Let's create a `MultilayerPerceptron` that tries to learn the XOR function.
```python
xor_input = Tensor([[0, 0], [0, 1], [1, 0], [1, 1]])
xor_targets = Tensor([[0], [1], [1], [0]])
xor_mlp = MultilayerPerceptron(input_size=2, output_size=1, hidden_size=4)
```
We can use the model to make predictions on the `xor_input` `Tensor`.
```python
>>> predictions = xor_mlp.predict(xor_input)
>>> predictions
Tensor(data=
[[-1.79888385]
 [-1.07965756]
 [ 0.34373135]
 [ 1.63366069]], requires_grad=True)
```
The predictions of the randomly initialized model aren't right, but we can improve the model by
calculating the gradient of it's `Parameters` in respect to a loss function.
```python
from gustavgrad.loss import SquaredErrorLoss
se_loss = SquaredErrorLoss()
loss = se_loss.loss(xor_targets, predictions)
loss.backward()
```
`loss` is a `Tensor`, so we can call its `backward` method to do backpropagation through our `xor_mlp`.

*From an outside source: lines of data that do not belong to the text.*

/-- A page migration in progress (R392, R393): the job, the leaf's place in its table, the leaf and level, the page's first virtual
address, and the new page. -/
structure Migration where
  ctx : Nat
  addr : Nat
  leaf : Word
  level : Nat
  va : Nat
  newPa : Nat
  deriving DecidableEq, Repr

/-- A cached translation (R197): where, the job, the level its entry stands at, the first virtual address it covers, and
the entry. -/
structure TlbEnt where
  place : TlbPlace
  ctx : Nat
  level : Nat
  base : Nat
  entry : Word
  deriving DecidableEq, Repr

/-- What the environment makes happen next (log 3). -/
inductive Choice where
  /-- one of the asynchronous steps or outside acts of the opcode table -/
  | event (i : Instr)
  /-- the slot of thread `tid` arrives -/
  | issue (tid : Nat)
  /-- `n` cycles pass in which nothing issues -/
  | advance (n : Nat)
  /-- a local byte of a transfer is read or written before its piece (R173), a destination byte of a row operation or of a drain before
  its chunk or row (R381, R338), a result byte of a query before its completion (R409) -/
  | earlyXfer (core id byte : Nat)
  | earlyRow (core id byte : Nat)
  | earlyQuery (id byte : Nat)
  | earlyDrain (cluster idx acc byte : Nat)
  /-- a word of an array becomes uncorrectable (R185, R389, R455) -/
  | upsetHbm (pa : Nat)
  | upsetSpad (core addr : Nat)
  | upsetTile (cluster addr : Nat)
  | upsetEngine (cluster idx tile word : Nat)
  | upsetReg (tid reg word : Nat)
  /-- a single-bit error of a core's pool or a cluster's tile store is corrected and counted (R185) -/
  | corrected (tile : Bool) (place : Nat)
  /-- an instruction cache gives up a line, or a word of one becomes uncorrectable (R116) -/
  | dropFetched (unit line : Nat)
  | upsetFetch (unit word : Nat)
  /-- firmware passes an outstanding fault record to the host (R203, R425), or ends a job that is asleep (R147, R426) -/
  | passFault (ctx page : Nat)
  | endAsleep (ctx : Nat)
  /-- firmware sets the package's power limit (R317), a stack's ALIMMAX (R385), the corrected-error threshold (R391), the critical and exit
  temperatures (R388) -/
  | setPower (watts : Nat)
  | setAlimMax (stack value : Nat)
  | setCeThresh (count : Nat)
  | setTemps (crit exit : Nat)
  deriving DecidableEq, Repr

/-- The machine. -/
structure State where
  /-- CYCLE, cycles since package reset (R94) -/
  cycle : Word
  /-- the thread whose slot it is -/
  cur : Nat
  /-- what happens next, in order; when empty, what comes next by itself (log 3) -/
  agenda : List Choice
  /-- the model's own counter behind free values -/
  freeCtr : Nat
  /-- numbers for tasks, stores, transfers, queries and row operations -/
  nextTid : Nat
  nextId : Nat
  /-- the last task number given (R231) -/
  lastNum : BitVec 24
  threads : List Thread
  jobs : List Job
  cores : List Core
  clusters : List Cluster
  fwcores : List FwCore
  hbm : List Stack
  /-- HBM contents by physical address, and poisoned 8-byte words (R389) -/
  mem : Mem
  poison : List Nat
  /-- cached translations (R197) -/
  tlb : List TlbEnt
  /-- lines in the instruction caches, by core (a firmware core is numbered 2,048 + 8·die + n), and their words that are
  uncorrectable (R116) -/
  icache : List (Nat × Nat)
  icacheUE : List (Nat × Nat)
  stores : List Store
  race : List RaceEnt
  /-- dies whose full race spill area has been reported since it last had room (R233) -/
  spillTold : List Nat
  /-- the last clearing window that cleared, plus one (R228) -/
  cleared : Nat
  noteOps : List NoteOp
  tails : List TailOp
  faults : List FaultRec
  qwaits : List QWait
  pipelines : List Pipeline
  queries : List Query
  streams : List Stream
  funcs : List Func
  hostMem : Mem
  /-- CHIP, the package number (R6), the fabric's UDP port, peers and grants (DCTX, SRC, SCTX) (R428, R452) -/
  chip : BitVec 12
  udpPort : BitVec 16
  peers : List Peer
  grants : List (Nat × (Nat × Nat))
  /-- Ethernet ports that have failed (R431) -/
  portsDown : List Nat
  /-- bytes performed here of each remote put: (source chip, put number) (R433) -/
  putsIn : List ((Nat × Nat) × Nat)
  /-- the package power limit in watts and the controller's steps (R317, R318) -/
  powerLimit : Nat
  /-- the issue duty D of task phases, in sixteenths (R318, R319) -/
  duty : Nat
  powerSteps : List PowerStep
  /-- start-up stage (R449), the active image and the staged bytes (R450, R452, R454) -/
  stage : Nat
  booted : Bool
  image : Image
  staged : Mem
  stagedLen : Nat
  quiesce : Option Quiesce
  /-- the mailbox's last answer: SEQ, STATUS, the stage it names, body (R452) -/
  mboxSeq : Nat
  mboxStatus : Nat
  mboxStage : Nat
  mboxBody : List Byte
  /-- the 1,024 bytes the host writes a command to (R452) -/
  mboxBuf : Mem
  /-- the first image failed its verification; stacks that failed their training (R449) -/
  bootFail : Bool
  stacksFailed : List Nat
  /-- page migrations in progress (R392) -/
  migrations : List Migration
  /-- corrected single-bit errors of each core's pool (a firmware core is numbered 2,048 + 8·die + n) and of each cluster's tile store,
  counted for firmware (R185) -/
  ceCores : List (Nat × Nat)
  ceTiles : List (Nat × Nat)
  /-- the key CSRs (R443) -/
  keydig : Vector Word 4
  minsvn : W32
  actsvn : W32
  attaddr : Word
  attbusy : Bool
  /-- firmware thresholds: corrected errors per second (R391), critical and exit temperatures (R388) -/
  ceThresh : Nat
  critTemp : Nat
  exitTemp : Nat
  deriving DecidableEq, Repr
/-- Why the machine stops. -/
inductive Fault where
  /-- Raised by an access of a firmware core to a physical address behind which no memory stands (R439): the manual gives
  it no effect. Safe: the machine stops where the hardware may go on. -/
  | absentPhysical (pa : Nat)
  deriving DecidableEq, Repr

We can then adjust the weights of all `Parameters` in `xor_mlp` using gradient descent:
```python
from gustavgrad.optim import SGD
optim = SGD(lr=0.01)
optim.step(xor_mlp)
```
After updating the weights we can reset the gradients of all parameters and make new predictions:
```python
>>> xor_mlp.zero_grad()
>>> predictions = xor_mlp.predict(xor_input)
>>> predictions
Tensor(data=
[[-1.51682686]
 [-0.78583272]
 [ 0.55994602]
 [ 1.67962174]], requires_grad=True)
```
See [examples/xor.py](examples/xor.py) for a full example of how `gustavgrad` can be used to learn the XOR function.
The [examples](examples/) directory also contains some other basic examples of how the library can be used.